Title: | Identify Duplicated R Code in a Project |
---|---|
Description: | Identifies code blocks that have a high level of similarity within a set of R files. |
Authors: | Russ Hyde |
Maintainer: | Russ Hyde <[email protected]> |
License: | MIT + file LICENSE |
Version: | 0.3.0.9000 |
Built: | 2025-02-17 02:43:58 UTC |
Source: | https://github.com/russhyde/dupree |
convert a 'dups' object to a 'tibble'
## S3 method for class 'dups' as_tibble(x, ...)
## S3 method for class 'dups' as_tibble(x, ...)
x |
A data frame, list, matrix, or other object that could reasonably be coerced to a tibble. |
... |
Unused, for extensibility. |
as.data.frame method for 'dups' class
## S3 method for class 'dups' as.data.frame(x, ...)
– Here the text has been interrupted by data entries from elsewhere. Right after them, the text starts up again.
-- ==== Sys2Proof/Machine/Commands.lean ====
section
/-! DEFINITION. Engine commands: acceptance by their engine with its number, refusal by a full one, and the retry of a
refused one (R79, R130, R177, R187, R188, R344, R362, R399, R419, R488). -/

namespace Sys2Proof.Machine

open Sys2Proof

/-! ## What commands do on acceptance -/

/-- Whether a command owes a B-class result. -/
def CmdBody.owes : CmdBody → Bool
  | .plane (.rdv ..) | .plane (.cnt ..) | .plane (.stat ..) | .plane (.statIss _) => true
  | .plane _ | .tmode _ => false
  | _ => true

/-- First byte of the accumulator window (R25). -/
def accWindow : Word := 0x00FFFFFD00000000

/-- The ranges a command writes, for the alias guard (R383). -/
def CmdBody.guarded : CmdBody → List Rng
  | .copy _ _ _ dst | .gather _ dst => dst
  | .cube (.drain _ dst _) _ _ _ => [Rng.flat (accWindow + BitVec.ofNat 64 (dst * 4096)) 4096]
  | .krun r => if r.dlen = 0 then [] else [Rng.flat r.dstVa r.dlen]
  | _ => []

/-- The dies of a kernel-boundary copy's destination. -/
def CmdBody.kbDies : CmdBody → List Nat
  | .copy _ true pieces _ => (pieces.map fun p => (p.dst - wsBase) / 0x20000000).eraseDups
  | _ => []

/-- A tracked write joins a line's count (R79). -/
def State.lineUp (s : State) (x : Nat × Nat) : State :=
  let c := s.core x.1
  s.setCore x.1 { c with absent := tset c.absent x.2 (tgetD c.absent x.2 0 + 1) }

/-- The operations of a core that are copies. -/
def Core.copies (c : Core) : List MemOp := c.ops.filter fun o => !o.gather

/-- Whether a copy's destination meets that of an incomplete copy of another queue of its context (R188). -/
def copyClash (c : Core) (ctx q : Nat) (dst : List Rng) : Bool :=
  c.copies.any fun o => o.ctx == ctx && o.tl != q && o.dst.any fun x => dst.any fun y => x.meets y

/-- The dies whose weight stores pieces write. -/
def kbDiesOf (l : List Piece) : List Nat := (l.map fun p => (p.dst - wsBase) / 0x20000000).eraseDups

/-- Whether a die holds a block, resident or parked (R108): a block of a saved context is neither, unless it is parked. -/
def State.dieBusy (s : State) (d : Nat) : Bool := s.kernelOn d || (s.blocksAt d).any fun p => p.2.parked || !s.savedBlock p.2

/-- A copy or gather joins its core's operations; its scratchpad lines become absent. -/
def State.addMemOp (s : State) (k : Nat) (w : Warp) (c : Cmd) (tl num : Nat) (gather kb : Bool) (pieces : List Piece)
    (dst : List Rng) : State :=
  let o : MemOp :=
    { seq := s.seq, ctx := w.ctx, warp := k, ipc := c.ipc, tok := c.tok, tl := tl, num := num, gather := gather, kb := kb
      pieces := pieces, dst := dst, err := false, kbDies := if kb then kbDiesOf pieces else [], dead := [] }
  let s := o.lines.foldl State.lineUp s
  let c := s.core w.core
  { s.setCore w.core { c with ops := c.ops ++ [o] } with seq := s.seq + 1 }

/-- TMODE's fields (R392). -/
def parseTmode (v : Word) : TMode :=
  { ltiles := v.extractLsb' 48 8, lset := v.getLsbD 47, eprio := fieldN v.toNat 44 3, strict := v.getLsbD 43
    trapovf := v.getLsbD 42, ecnt := fieldN v.toNat 32 10, ebase := fieldN v.toNat 22 10, rq := fieldN v.toNat 11 11
    nq := fieldN v.toNat 0 9 }

/-- The other warps of a core that hold part of its node table. -/
def State.neighbours (s : State) (k core : Nat) : AMap Warp :=
  s.warps.filter fun p => p.1 != k && p.2.core == core && p.2.status != .exited

/-- The mode that a warp's quantum leaves. -/
def Warp.mode (w : Warp) : TMode := (lastTable w w.held).2

/-- Whether a core's table has room for a warp's quotas (R362). -/
def State.quotaFits (s : State) (k core : Nat) (m : TMode) : Bool :=
  let o := s.neighbours k core
  decide (sumNat (o.map fun p => p.2.mode.nq) + m.nq ≤ nodeCap)
  && decide (sumNat (o.map fun p => p.2.mode.rq) + m.rq ≤ rangeCap)

/-- The room an engine has for a command (R130, R187, R344, R362, R399, R419). -/
def hasRoom (s : State) (k : Nat) (w : Warp) : CmdBody → Bool
  | .copy .. => decide ((s.core w.core).copies.length < 48)
  | .cube .. => decide ((s.core w.core).cq.length < 16)
  | .plane _ => decide ((s.core w.core).pq.length < 32)
  | .krun r => decide ((s.kiosk r.ch).queue.length < 8)
  | .glaunch _ => decide (s.unretired w.ctx < 4096)
  | .tmode v => s.quotaFits k w.core (parseTmode v)
  | .gather .. | .coll _ => true

/-- The counter that numbers a command (R176). -/
def CmdBody.counter : CmdBody → Nat
  | .copy q .. => q
  | .gather .. => 4
  | .cube .. => 5
  | .plane _ => 7
  | .krun _ => 8
  | _ => 9

/-- A command joins its engine under the number it got. -/
def State.enqueue (s : State) (k : Nat) (w : Warp) (c : Cmd) (num : Nat) : State :=
  let x := s.core w.core
  match c.body with
  | .copy q kb pieces dst => s.addMemOp k w c q num false kb pieces dst
  | .gather pieces dst => s.addMemOp k w c 4 num true false pieces dst
  | .cube cmd prio ashape xl =>
    { s.setCore w.core { x with cq := x.cq ++ [{ seq := s.seq, ctx := w.ctx, warp := k, num := num
                                                 cmd := cmd, prio := prio, wait := 0, since := s.clock, born := s.clock
                                                 st := .queued, step := 0
                                                 ashape := ashape, xl := xl, sc := [], tok := c.tok }] } with
        seq := s.seq + 1 }
  | .plane p =>
    { s.setCore w.core { x with pq := x.pq ++ [{ seq := s.seq, ctx := w.ctx, warp := k, num := num, cmd := p
                                                 tok := c.tok }] } with seq := s.seq + 1 }
  | .krun r =>
    let q := s.kiosk r.ch
    let t := s.tl w.ctx w.core
    { (s.setTl w.ctx w.core { t with kch := tset t.kch num r.ch }).setKiosk r.ch
        { q with queue := q.queue ++ [{ r with warp := k, tok := c.tok, num := num, seq := s.seq }] } with seq := s.seq + 1 }
  | .coll cc =>
    let cc := { cc with warp := k, tok := c.tok, num := num, seqNo := s.seq }
    let s : State := (cc.lines).foldl State.lineUp s
    { s with colls := s.colls ++ [cc], seq := s.seq + 1 }
  | .glaunch _ | .tmode _ => s

/-- What an accepted command delivers at once, and whether its result is then complete. -/
def CmdBody.result (b : CmdBody) (d num : Nat) : List RegWrite × Bool :=
  match b with
  | .cube (.shift ..) _ _ _ => ([.s d (BitVec.ofNat 64 num)], false)
  | .plane _ => ([], false)
  | _ => ([.s d (BitVec.ofNat 64 num)], true)

/-! ## Acceptance -/

/-- What becomes of a command at its engine. -/
inductive Acc where
  | ok (s : State) (l : List RegWrite) (ready : Bool)
  | full
  | halt (h : Halt)
  deriving DecidableEq, Repr

/-- The copy-overlap fault of a command (R188). -/
def overlapTrap (dst : List Rng) : Trap := { cause := Cause.copyOverlap, faddr := (dst.head?.map fun r => r.base).getD 0 }

/-- The queue and destination of a copy that meets an incomplete one: the advances of its cycle are seen before it faults, so it waits
for the cycle's end, at a commit too (R188). (DESIGN CHOICE, log 82) -/
def clashOf (s : State) (w : Warp) (b : CmdBody) : Option (Nat × List Rng) :=
  match b with
  | .copy q _ _ dst => if copyClash (s.core w.core) w.ctx q dst then some (q, dst) else none
  | _ => none

/-- A command at its engine: the overlap with other queues' copies, room, the alias guard, then its number. -/
def accept (s : State) (k : Nat) (w : Warp) (c : Cmd) : Acc :=
  if let some x := clashOf s w c.body then .halt (.wait (.overlap x.1 x.2))
  else if c.body.kbDies.any s.dieBusy then
    .halt (.trap { cause := Cause.weightStoreBusy, faddr := (c.body.guarded.head?.map fun r => r.base).getD 0 })
  else if !hasRoom s k w c.body then .full
  else match s.guard k w c.body.guarded with
    | .error e => .halt (haltOf e)
    | .ok s =>
      match c.body with
      | .glaunch r =>
        let g := s.createGrid w.ctx (((w.grid? s).map fun g => g.depth).getD 0 + 1) (some w.grid) r
        .ok g.2 [.s c.d (BitVec.ofNat 64 g.1)] true
      | .tmode v =>
        match s.warp? k with
        | none => .ok s [] true
        | some w => .ok (s.setWarp k (w.putTable w.perg (parseTmode v))) [] true
      | b =>
        let n := s.number w.ctx w.core b.counter
        let r := b.result c.d n.1
        .ok (n.2.enqueue k w c n.1) r.1 r.2

/-- The instruction of an accepted command completes. -/
def State.deliver (s : State) (k : Nat) (c : Cmd) (l : List RegWrite) (ready : Bool) : State :=
  match s.warp? k with
  | none => s
  | some w =>
    let w := { w with wait := .run }
    s.setWarp k (if c.body.owes then w.oweB c.tok ready l else w)

/-- A command issued now: accepted, refused with its warp descheduled, or halted. -/
def submitNow (s : State) (w : Warp) (c : Cmd) : Except Halt State :=
  match accept s s.cur w c with
  | .ok s l ready => .ok (s.deliver s.cur c l ready)
  | .full => .ok (s.setWarp s.cur { w with wait := .refused c })
  | .halt h => .error h

/-- A command that has passed its issue checks: in a deterministic launch it is held for the commit (R173).
(DESIGN CHOICE, log 10) -/
def submit (s : State) (w : Warp) (body : CmdBody) (d : BitVec 6) : Except Halt State :=
  let t := s.token
  let c : Cmd := { body := body, d := d.toNat, ipc := w.ipc, tok := t.1 }
  if w.det then
    let w := if body.owes then w.oweB c.tok false [] else w
    .ok (t.2.setWarp s.cur { w with held := w.held ++ [.cmd c] })
  else submitNow t.2 w c

/-- The checks at issue that other warps' commands have a part in, made once more at a retry, with the command as they leave it. -/
abbrev Again := State → Nat → Warp → CmdBody → Except Trap (State × CmdBody)

/-- A refused command of warp `k` tried again, where its engine now has room: it issues there (R341, R392, R402). -/
def retryOf (mine : CmdBody → Bool) (again : Again) (s : State) (k : Nat) (w : Warp) : Out :=
  match w.wait with
  | .refused c =>
    let fail (t : Trap) : Out := .next (s.trap k { w.unretire with wait := .run } t .fault)
    if !mine c.body || !hasRoom s k w c.body then .fault .noSuchEvent
    else match again s k w c.body with
      | .error t => fail t
      | .ok (s, b) =>
        let c := { c with body := b }
        match accept s k w c with
        | .full => .fault .noSuchEvent
        | .ok s l ready => .next (s.deliver k c l ready)
        | .halt (.trap t) => fail t
        | .halt (.after u t) => .next (u.trap k { ((u.warp? k).getD w).unretire with wait := .run } t .fault)
        | .halt (.wait (.overlap q dst)) => .next (s.setWarp k (w.redo (.overlap q dst)))
        | .halt (.wait _) => .fault .noSuchEvent
  | _ => .fault .noSuchEvent

/-- A refused command's retry; in a deterministic launch only the commit tries one again (R173). -/
def retryCmd (s : State) (mine : CmdBody → Bool) (again : Again) : Out :=
  onEventWarp s fun k w => if w.det then .fault .noSuchEvent else retryOf mine again s k w

/-- No check of its own at a retry. -/
def noneAgain : Again := fun s _ _ b => .ok (s, b)

def execCopyRetry (s : State) : Out := retryCmd s (fun | .copy .. => true | _ => false) noneAgain
def execKrunRetry (s : State) : Out := retryCmd s (fun | .krun _ => true | _ => false) noneAgain
def execGlaunchRetry (s : State) : Out := retryCmd s (fun | .glaunch _ => true | _ => false) noneAgain

end Sys2Proof.Machine
end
## S3 method for class 'dups' as.data.frame(x, ...)
x |
any R object. |
... |
additional arguments to be passed to or from methods. |
This function identifies all code-blocks in a set of files and then computes a similarity score between those code-blocks to help identify functions / classes that have a high level of duplication, and could possibly be refactored.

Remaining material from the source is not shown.